Passava giornate intere affacciato al balcone, a guardare lontano.

– Ma cosa ti manca? – gli chiedeva il Re. – Che cos’hai?

– Non lo so, padre mio, non lo so neanch’io.

– Sei innamorato? Se vuoi una qualche ragazza dimmelo, e te la farò sposare, fosse la figlia del Re più potente della terra o la più povera contadina!

– No, padre, non sono innamorato.

E il Re a riprovare tutti i modi per distrarlo! Teatri, balli, musiche, canti; ma nulla serviva, e dal viso del Principe di giorno in giorno scompariva il color di rosa.

Il Re mise fuori un editto, e da tutte le parti del mondo venne la gente più istruita: filosofi, dottori e professori. Gli mostrò il Principe e domandò consiglio. Quelli si ritirarono a pensare, poi tornarono dal Re. Maestà, abbiamo pensato, abbiamo letto le stelle; ecco cosa dovete fare. Cercate un uomo che sia contento, ma contento in tutto e per tutto, e cambiate la camicia di vostro figlio con la sua.

Quel giorno stesso, il Re mandò gli ambasciatori per tutto il mondo a cercare l’uomo contento.

Gli fu condotto un prete: – Sei contento? – gli domandò il Re.

– Io sì, Maestà!

– Bene. Ci avresti piacere a diventare il mio vescovo?

– Oh, magari, Maestà!

– Va’ via! Fuori di qua! Cerco un uomo felice e contento del suo stato; non uno che voglia star meglio di com’è.

E il Re prese ad aspettare un altro. C’era un altro Re suo vicino, gli dissero, che era proprio felice e contento: aveva una moglie bella e buona, un mucchio di figli, aveva vinto tutti i nemici in guerra, e il paese stava in pace. Subito, il Re pieno di speranza mandò gli ambasciatori a chiedergli la camicia.

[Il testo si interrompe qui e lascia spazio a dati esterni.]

-- ==== Sys2Proof/Syntax.lean ====
section
/-! DEFINITION. The commands the block takes: one constructor per row of spec/opcode_table.json, with its operands. -/

namespace Sys2Proof

/-- The two requesters that reach BAR0 (R545): the PCIe function and the management interface. -/
inductive Requester where
  | pcie | mgmt
deriving DecidableEq, Repr

/-- A transaction as a port receives it (14 R448): the header's fields and the payload. `e2e`: bit E2E is set and its
CRC-64 follows (R486); `e2eOk`: that check value agrees. -/
structure RxTx where
  dst : BitVec 16
  src : BitVec 16
  client : Fin 64
  epoch : BitVec 32
  seq : BitVec 32
  deadline : BitVec 64
  incarnation : BitVec 16
  floorSeq : BitVec 32
  add : Bool
  obj : Fin 16384
  amount : BitVec 64
  addr : BitVec 64
  payload : List Byte
  e2e : Bool
  e2eOk : Bool
deriving DecidableEq, Repr

/-- A REPLY as a port receives it (R448): the module it comes from, the fields it echoes and its RESULT code. -/
structure RxReply where
  src : BitVec 16
  epoch : BitVec 32
  seq : BitVec 32
  incarnation : BitVec 16
  result : BitVec 8
deriving DecidableEq, Repr

/-- The protected stores and paths of R478. -/
inductive Store where
  | palette | acc | shared | hbm | glaze | bridge | hub | flash | pcie
deriving DecidableEq, Repr

/-- What a unit meets while it works (R475, R478): nothing, an error its store corrects, an uncorrectable one, or a
lockstep mismatch of a pair on one compared item. `wher` is the interleave target, flash channel, tile or panel of the store, and
`addr` the address an ECC record names (R587). -/
inductive Hazard where
  | none
  | ce (store : Store) (wher : BitVec 16)
  | ue (store : Store) (wher : BitVec 16) (addr : W64)
  | page (addr : W64) (set : Fin 17)
  | lockstep (pair : Fin 4) (item : Fin 3)
deriving DecidableEq, Repr

/-- A command's start or a tile's WAIT, and what its reads meet. -/
structure MetBy where
  tok : Nat
  met : Hazard
deriving DecidableEq, Repr

/-- One unit of an engine entry: the entry's place in its command's run, and the unit's number in it. -/
structure EntryUnit where
  entry : Nat
  unit : Nat
deriving DecidableEq, Repr

/-- What a fault in the cells or the feed of a physical column does to one block sum S of R114: the row of the m-group, the block of the
reduction and what it adds to S. -/
structure ColFault where
  col : Fin 264
  row : Nat
  blk : Nat
  delta : Int
deriving DecidableEq, Repr

/-- A frame as a video decode engine hands it on (09 R279-R282): codec (0 H.264, 1 H.265, 2 AV1, 3 JPEG), profile (as R279's table lists a
codec's, from 0; above, one it does not list), level in tenths, size, bit depth, chroma (0 grey, 1 4:2:0, 2 4:2:2, 3 4:4:4), whether it is
coded interlaced, in several layers, with film grain synthesis, whether it is a random-access point, and the planes' samples, row by row.
The codecs' own standards are outside the spec. -/
structure Picture where
  codec : Fin 4
  profile : Nat
  level : Nat
  interlaced : Bool
  layered : Bool
  grain : Bool
  entry : Bool
  w : Nat
  h : Nat
  depth : Nat
  chroma : Fin 4
  luma : List Nat
  cb : List Nat
  cr : List Nat
deriving DecidableEq, Repr
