-- ==== Sys2Proof/Machine/SMap.lean ====
section
/-! DEFINITION. A sparse table held as a list in one canonical form: keys strictly rising, and no entry equal to
what an unlisted key reads as. Every memory and every large table of the machine is one of these, so equal
contents are equal data. -/

namespace Sys2Proof.Machine

/-- Entries of a sparse table: key and value. -/
abbrev SMap (α : Type) := List (Nat × α)

/-- The value at key `k`; `d k` where nothing is listed. -/
def SMap.get {α : Type} (d : Nat → α) : SMap α → Nat → α
  | [], k => d k
  | (j, v) :: m, k => if j = k then v else SMap.get d m k

/-- `v` at key `k`, put before the first larger key. -/
def SMap.insert {α : Type} (k : Nat) (v : α) : SMap α → SMap α
  | [] => [(k, v)]
  | (j, w) :: m => if k < j then (k, v) :: (j, w) :: m else (j, w) :: SMap.insert k v m

/-- `v` at key `k`, every other key as before; an entry equal to `d k` is not listed. -/
def SMap.set {α : Type} [DecidableEq α] (d : Nat → α) (k : Nat) (v : α) : SMap α → SMap α
  | [] => if v = d k then [] else [(k, v)]
  | e :: m =>
    let r := (e :: m).filter fun e => e.1 != k
    if v = d k then r else SMap.insert k v r

/-- Every listed key lies at or above `lo`, keys rise strictly, and no entry is a default. -/
def SMap.wfFrom {α : Type} [DecidableEq α] (d : Nat → α) : Nat → SMap α → Bool
  | _, [] => true
  | lo, (k, v) :: m => decide (lo ≤ k) && decide (v ≠ d k) && SMap.wfFrom d (k + 1) m

/-- The canonical form. -/
def SMap.wf {α : Type} [DecidableEq α] (d : Nat → α) (m : SMap α) : Bool := SMap.wfFrom d 0 m

/-- The table without its entries in `[lo, lo + n)`: they read as the default. -/
def SMap.erase {α : Type} (lo n : Nat) (m : SMap α) : SMap α :=
  m.filter fun e => !(lo ≤ e.1 && e.1 < lo + n)

/-- The listed entries in `[lo, lo + n)`, their keys counted from `base`. -/
def SMap.slice {α : Type} (lo n base : Nat) (m : SMap α) : SMap α :=
  (m.filter fun e => decide (lo ≤ e.1) && decide (e.1 < lo + n)).map fun e => (e.1 - lo + base, e.2)

/-- Store every entry of a list, in order. -/
def SMap.setAll {α : Type} [DecidableEq α] (d : Nat → α) (es : SMap α) (m : SMap α) : SMap α :=
  es.foldl (fun m e => SMap.set d e.1 e.2 m) m

/-- Apply a change to every listed entry, keeping the canonical form. -/
def SMap.mapEntries {α : Type} [DecidableEq α] (d : Nat → α) (f : Nat → α → α) (m : SMap α) : SMap α :=
  (m.map fun e => (e.1, f e.1 e.2)).filter fun e => decide (e.2 ≠ d e.1)

/-- Replace the value at one key by a function of it. -/
def SMap.modify {α : Type} [DecidableEq α] (d : Nat → α) (k : Nat) (f : α → α) (m : SMap α) : SMap α :=
  SMap.set d k (f (SMap.get d m k)) m

end Sys2Proof.Machine
end

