/-! ## Supply and adaptive loops (16), supervision (15, 17, 19) -/

/-- What the power unit keeps beside its registers (R502-R515). Clocks in MHz, targets in steps of 2.5 mV. -/
structure PowerSt where
  /-- rail target of each panel; 0 before its first update -/
  target : SMap Nat := []
  /-- clamp limit of a clamped panel -/
  clamp : SMap Nat := []
  /-- thermal limit of a throttled panel -/
  thermal : SMap Nat := []
  /-- DROOP_EVENTS counted by each tile since its panel's last update -/
  droops : SMap Nat := []
  /-- panels in which a tile reached 16 since their last decay -/
  noisy : SMap Bool := []
  /-- HBM stacks at half their request rate -/
  hot : SMap Bool := []
  /-- burn mismatches of a tile in window `burnWin` -/
  burnBad : SMap Nat := []
  burnWin : Int := 0
  /-- the window of the last SUPPLY record of a low input -/
  supplyWin : Option Int := none
  /-- the window in which the wash was last enabled, or the module booted -/
  washFrom : Int := 0
  /-- the IT to which wash ticks have been acted on (R466, R512) -/
  lastTick : Option Nat := none
  /-- samples of input power in the open cadence window: sum and count -/
  pinSum : Nat := 0
  pinCnt : Nat := 0
  /-- hottest temperature last given: panel p as p, HBM stack as 16 + stack -/
  temps : SMap Nat := []
  /-- IT since which a panel is throttled, and since which d is below 64 -/
  throttleAt : Option Nat := none
  pacedAt : Option Nat := none
  /-- tile clocks and panel rails stopped (R480, R504) -/
  stopped : Bool := false
  /-- W waits for the first measured input power (R512) -/
  wStart : Bool := true
deriving DecidableEq, Repr

/-- An NOR operation in progress (17 R530): WRITE 0, ERASE 1, VALIDATE 2, on slot B or A. -/
structure PrimerJob where
  op : Nat
  slotB : Bool
  req : Requester
deriving DecidableEq, Repr
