/-- A word already known readable: 0 where it is not. -/
def Res.getD {α : Type} (r : Res α) (d : α) : α :=
  match r with
  | .ok a => a
  | _ => d

/-- Run a store that a command may not fail on: unchanged where it cannot be made. -/
def Res.orElse {α : Type} (r : Res α) (d : α) : α := r.getD d

/-- `n` bytes at a place take contents the spec leaves open (log entry 4). -/
def State.scribble (s : State) (l : Loc) (n : Nat) : State :=
  { (s.storeBytes l ((List.range n).map fun i => Config.freeByte (s.freeCtr + i))).orElse s with freeCtr := s.freeCtr + n }

/-! ## Commands -/

/-- An in-flight command. -/
def State.cmd (s : State) (tok : Nat) : Option Cmd := s.cmds.find? fun c => c.tok == tok

/-- A command changed. -/
def State.updCmd (s : State) (tok : Nat) (f : Cmd → Cmd) : State :=
  { s with cmds := s.cmds.map fun c => if c.tok = tok then f c else c }

/-- A command's client and queue. -/
def Cmd.client (c : Cmd) : Nat := c.qid / 8

/-- A flag bit of the header. -/
def Cmd.flag (c : Cmd) (b : Nat) : Bool := c.flags / 2 ^ b % 2 == 1

/-- A 32-bit word of the packet at byte offset `o`, 0x40 to 0x7C. -/
def Cmd.w (c : Cmd) (o : Nat) : Nat := c.par.getD ((o - 0x40) / 4) 0

/-- A 64-bit field of the parameter area. -/
def Cmd.q (c : Cmd) (o : Nat) : Nat := c.w o + 2 ^ 32 * c.w (o + 4)

/-- A field of the parameter area. -/
def Cmd.f (c : Cmd) (o hi lo : Nat) : Nat := bits (c.w o) hi lo

/-- A status did what was asked (R397: class 0x00 or 0x01). -/
def statusGood (st : Nat) : Bool := st / 256 == 0 || st / 256 == 1

/-- The command has not dispatched. -/
def Phase.held : Phase → Bool
  | .fence => true
  | .wait => true
  | .time => true
  | .ready => true
  | _ => false

/-- The command has completed (its record may still wait). -/
def Phase.completed : Phase → Bool
  | .recordWait => true
  | _ => false

/-- The record and the target counter of an uncorrectable read (R368, R478, R494, R587), made by the unit `src` for a command.
`d`: the DVA plus one, 0 where the access had none. -/
def State.noteEcc (s : State) (src client op tag d : Nat) : State :=
  if d = 0 then s.eccRecord src 3 client op tag 0xFFFF (2 ^ 64 - 1)
  else
    let a := d - 1
    let x := s.granule (a / gBytes)
    if x.resident then
      let t := hbmTarget s.mapped (x.pa (a / gBytes) a)
      (s.bumpF (0x180800 + 4 * t) 31 16 1).eccRecord src 3 client op tag t a
    else (if x.poison then s.bump 0x1C0048 1 else s).eccRecord src 7 client op tag (s.channelAt a) a

/-- The address (one more, 0 for none) that the detail of a failed read carries: an ECC_UNCORRECTABLE's is the address alone, a
BOUND_READ_FAIL's stands above the bound's index. -/
def eccAddr (st d : Nat) : Nat := if st = 0x4002 then d else if st = 0x1002 then d / 256 else 0

/-- The DETAIL such a read leaves in the record: 0, or the bound's index (R159, R396). -/
def ownDetail (st d : Nat) : Nat := if st = 0x4002 then 0 else if st = 0x1002 then d % 256 else d

/-- The ECC record of an uncorrectable read the unit `src` met for a command. -/
def State.noteRead (s : State) (c : Cmd) (src st d : Nat) : State :=
  if eccAddr st d = 0 then s else s.noteEcc src c.client c.op c.tag (eccAddr st d)

/-- The ECC record of a command that ends on an uncorrectable read its own command processor met. -/
def State.noteCmd (s : State) (tok st d : Nat) : State :=
  match s.cmd tok with
  | some c => s.noteRead c (srcHub 0) st d
  | none => s

/-- A command ends: its status is decided and its effects are done (R382 step 6, R385). -/
def State.endCmd (s : State) (tok st detail : Nat) : State :=
  let s := s.noteCmd tok st detail
  s.updCmd tok fun c => { c with phase := .ended, status := st, detail := ownDetail st detail, itDone := s.itNow }

/-- A command ends with a DETAIL that is no address, naming a stream in the record. -/
def State.finishCmd (s : State) (tok st detail strm : Nat) : State :=
  s.updCmd tok fun c =>
    { c with phase := .ended, status := st, detail := detail, recStream := strm, itDone := s.itNow }

/-- As `endCmd`, naming a stream in the record. -/
def State.endCmdS (s : State) (tok st detail strm : Nat) : State :=
  (s.noteCmd tok st detail).finishCmd tok st (ownDetail st detail) strm

/-! ## Waits (R407-R408, R429) -/

/-- Whether waits of a command are parked: it is pre-empted (R429). -/
def Phase.parked : Phase → Bool
  | .stopping => true
  | .draining => true
  | .saving => true
  | .saved => true
  | .restoring => true
  | _ => false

Il Re vicino ricevette gli ambasciatori, e: – Sì, sì, non mi manca nulla, peccato però che quando si hanno tante cose, poi si debba morire e lasciare tutto! Con questo pensiero, soffro tanto che non dormo alla notte! – E gli ambasciatori pensarono bene di tornarsene indietro.

Per sfogare la sua disperazione, il Re andò a caccia. Tirò a una lepre e credeva d’averla presa, ma la lepre, zoppicando, scappò via.

Il Re le tenne dietro, e s’allontanò dal seguito. In mezzo ai campi, sentì una voce d’uomo che cantava la falulèle.

Il Re si fermò: “Chi canta la Faluella non può che essere contento!” e seguendo il canto s’infilò in una vigna, e tra i filari vide un giovane che cantava potando le viti.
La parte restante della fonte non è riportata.